Task requirements: In the entries that follow, the lines from the one with "if k = 0 then" through the one with "OZHASH (22 Table 22.6). -/" are the ones to write out, exactly and with both ends included. Nothing else should appear.

————

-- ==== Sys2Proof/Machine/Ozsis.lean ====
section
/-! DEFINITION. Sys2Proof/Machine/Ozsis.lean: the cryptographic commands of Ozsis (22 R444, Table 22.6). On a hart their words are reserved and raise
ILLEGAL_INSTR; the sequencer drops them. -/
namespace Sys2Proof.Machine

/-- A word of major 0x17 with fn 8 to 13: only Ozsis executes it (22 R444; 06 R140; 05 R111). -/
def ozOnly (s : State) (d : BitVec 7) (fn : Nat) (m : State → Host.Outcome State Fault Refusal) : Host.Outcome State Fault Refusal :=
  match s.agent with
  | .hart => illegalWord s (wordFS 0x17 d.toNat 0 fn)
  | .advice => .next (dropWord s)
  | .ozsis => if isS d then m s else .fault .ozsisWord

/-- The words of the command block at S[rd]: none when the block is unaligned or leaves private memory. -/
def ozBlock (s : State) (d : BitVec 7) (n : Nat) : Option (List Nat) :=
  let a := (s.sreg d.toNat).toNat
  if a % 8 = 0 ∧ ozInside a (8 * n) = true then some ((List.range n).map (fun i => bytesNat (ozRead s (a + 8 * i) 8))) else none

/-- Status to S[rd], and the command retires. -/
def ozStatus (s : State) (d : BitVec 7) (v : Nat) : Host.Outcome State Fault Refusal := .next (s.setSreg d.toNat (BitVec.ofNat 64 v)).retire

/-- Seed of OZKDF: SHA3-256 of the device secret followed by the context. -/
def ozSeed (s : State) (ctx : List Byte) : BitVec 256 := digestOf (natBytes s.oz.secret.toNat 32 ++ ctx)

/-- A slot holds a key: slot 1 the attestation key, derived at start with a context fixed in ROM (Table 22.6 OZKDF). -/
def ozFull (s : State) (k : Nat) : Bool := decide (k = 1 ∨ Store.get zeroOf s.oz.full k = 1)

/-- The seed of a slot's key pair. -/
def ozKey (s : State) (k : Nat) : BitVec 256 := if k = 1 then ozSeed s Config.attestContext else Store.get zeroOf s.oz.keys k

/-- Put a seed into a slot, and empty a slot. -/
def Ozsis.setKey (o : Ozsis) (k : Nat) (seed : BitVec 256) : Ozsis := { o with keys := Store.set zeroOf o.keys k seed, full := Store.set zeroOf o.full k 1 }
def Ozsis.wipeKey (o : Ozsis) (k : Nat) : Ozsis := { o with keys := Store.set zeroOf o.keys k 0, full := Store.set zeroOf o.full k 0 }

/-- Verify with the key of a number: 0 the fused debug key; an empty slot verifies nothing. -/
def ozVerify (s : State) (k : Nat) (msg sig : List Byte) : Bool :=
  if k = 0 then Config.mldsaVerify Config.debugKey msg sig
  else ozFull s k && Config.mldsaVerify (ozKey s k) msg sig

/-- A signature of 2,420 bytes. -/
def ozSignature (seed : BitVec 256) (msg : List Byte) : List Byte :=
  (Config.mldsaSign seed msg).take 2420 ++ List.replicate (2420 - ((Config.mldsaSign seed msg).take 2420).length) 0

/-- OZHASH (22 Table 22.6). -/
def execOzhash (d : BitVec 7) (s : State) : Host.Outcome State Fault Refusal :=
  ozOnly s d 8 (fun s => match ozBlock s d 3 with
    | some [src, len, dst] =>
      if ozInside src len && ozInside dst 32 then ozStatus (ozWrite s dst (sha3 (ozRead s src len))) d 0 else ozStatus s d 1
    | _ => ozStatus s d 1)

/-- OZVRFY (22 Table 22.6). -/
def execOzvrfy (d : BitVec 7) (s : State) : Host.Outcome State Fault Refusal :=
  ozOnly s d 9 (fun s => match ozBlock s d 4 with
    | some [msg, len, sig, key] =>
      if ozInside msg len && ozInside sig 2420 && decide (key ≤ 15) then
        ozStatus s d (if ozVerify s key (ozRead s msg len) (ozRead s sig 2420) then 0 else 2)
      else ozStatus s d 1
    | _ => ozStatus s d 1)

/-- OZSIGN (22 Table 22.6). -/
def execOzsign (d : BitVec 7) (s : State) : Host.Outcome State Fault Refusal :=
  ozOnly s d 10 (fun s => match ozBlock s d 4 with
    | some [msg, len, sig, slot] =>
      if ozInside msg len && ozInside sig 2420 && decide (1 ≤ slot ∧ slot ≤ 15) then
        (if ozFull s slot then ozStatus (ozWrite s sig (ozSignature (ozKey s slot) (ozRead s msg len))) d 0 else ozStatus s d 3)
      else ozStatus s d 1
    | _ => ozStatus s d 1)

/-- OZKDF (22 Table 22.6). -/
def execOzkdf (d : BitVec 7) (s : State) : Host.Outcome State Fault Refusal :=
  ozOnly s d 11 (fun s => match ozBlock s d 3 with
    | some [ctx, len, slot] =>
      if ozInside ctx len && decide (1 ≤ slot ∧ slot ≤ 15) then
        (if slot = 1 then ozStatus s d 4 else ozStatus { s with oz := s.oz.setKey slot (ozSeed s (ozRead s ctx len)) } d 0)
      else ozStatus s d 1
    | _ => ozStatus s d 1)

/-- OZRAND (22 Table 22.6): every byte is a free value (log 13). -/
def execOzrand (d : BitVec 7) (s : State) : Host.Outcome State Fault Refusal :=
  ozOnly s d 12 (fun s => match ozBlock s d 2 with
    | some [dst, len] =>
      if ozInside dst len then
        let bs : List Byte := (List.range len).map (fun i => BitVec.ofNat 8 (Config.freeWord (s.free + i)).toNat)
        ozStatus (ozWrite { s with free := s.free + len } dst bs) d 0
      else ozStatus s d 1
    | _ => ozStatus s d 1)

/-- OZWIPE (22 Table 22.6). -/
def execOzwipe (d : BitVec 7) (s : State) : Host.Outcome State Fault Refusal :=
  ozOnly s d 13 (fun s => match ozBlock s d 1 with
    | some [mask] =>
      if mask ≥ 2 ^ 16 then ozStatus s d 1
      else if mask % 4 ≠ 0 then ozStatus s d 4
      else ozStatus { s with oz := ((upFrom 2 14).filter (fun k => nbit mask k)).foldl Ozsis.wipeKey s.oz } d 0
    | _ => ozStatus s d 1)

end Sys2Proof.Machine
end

————

Answer to this exercise:
  if k = 0 then Config.mldsaVerify Config.debugKey msg sig
  else ozFull s k && Config.mldsaVerify (ozKey s k) msg sig

/-- A signature of 2,420 bytes. -/
def ozSignature (seed : BitVec 256) (msg : List Byte) : List Byte :=
  (Config.mldsaSign seed msg).take 2420 ++ List.replicate (2420 - ((Config.mldsaSign seed msg).take 2420).length) 0

/-- OZHASH (22 Table 22.6). -/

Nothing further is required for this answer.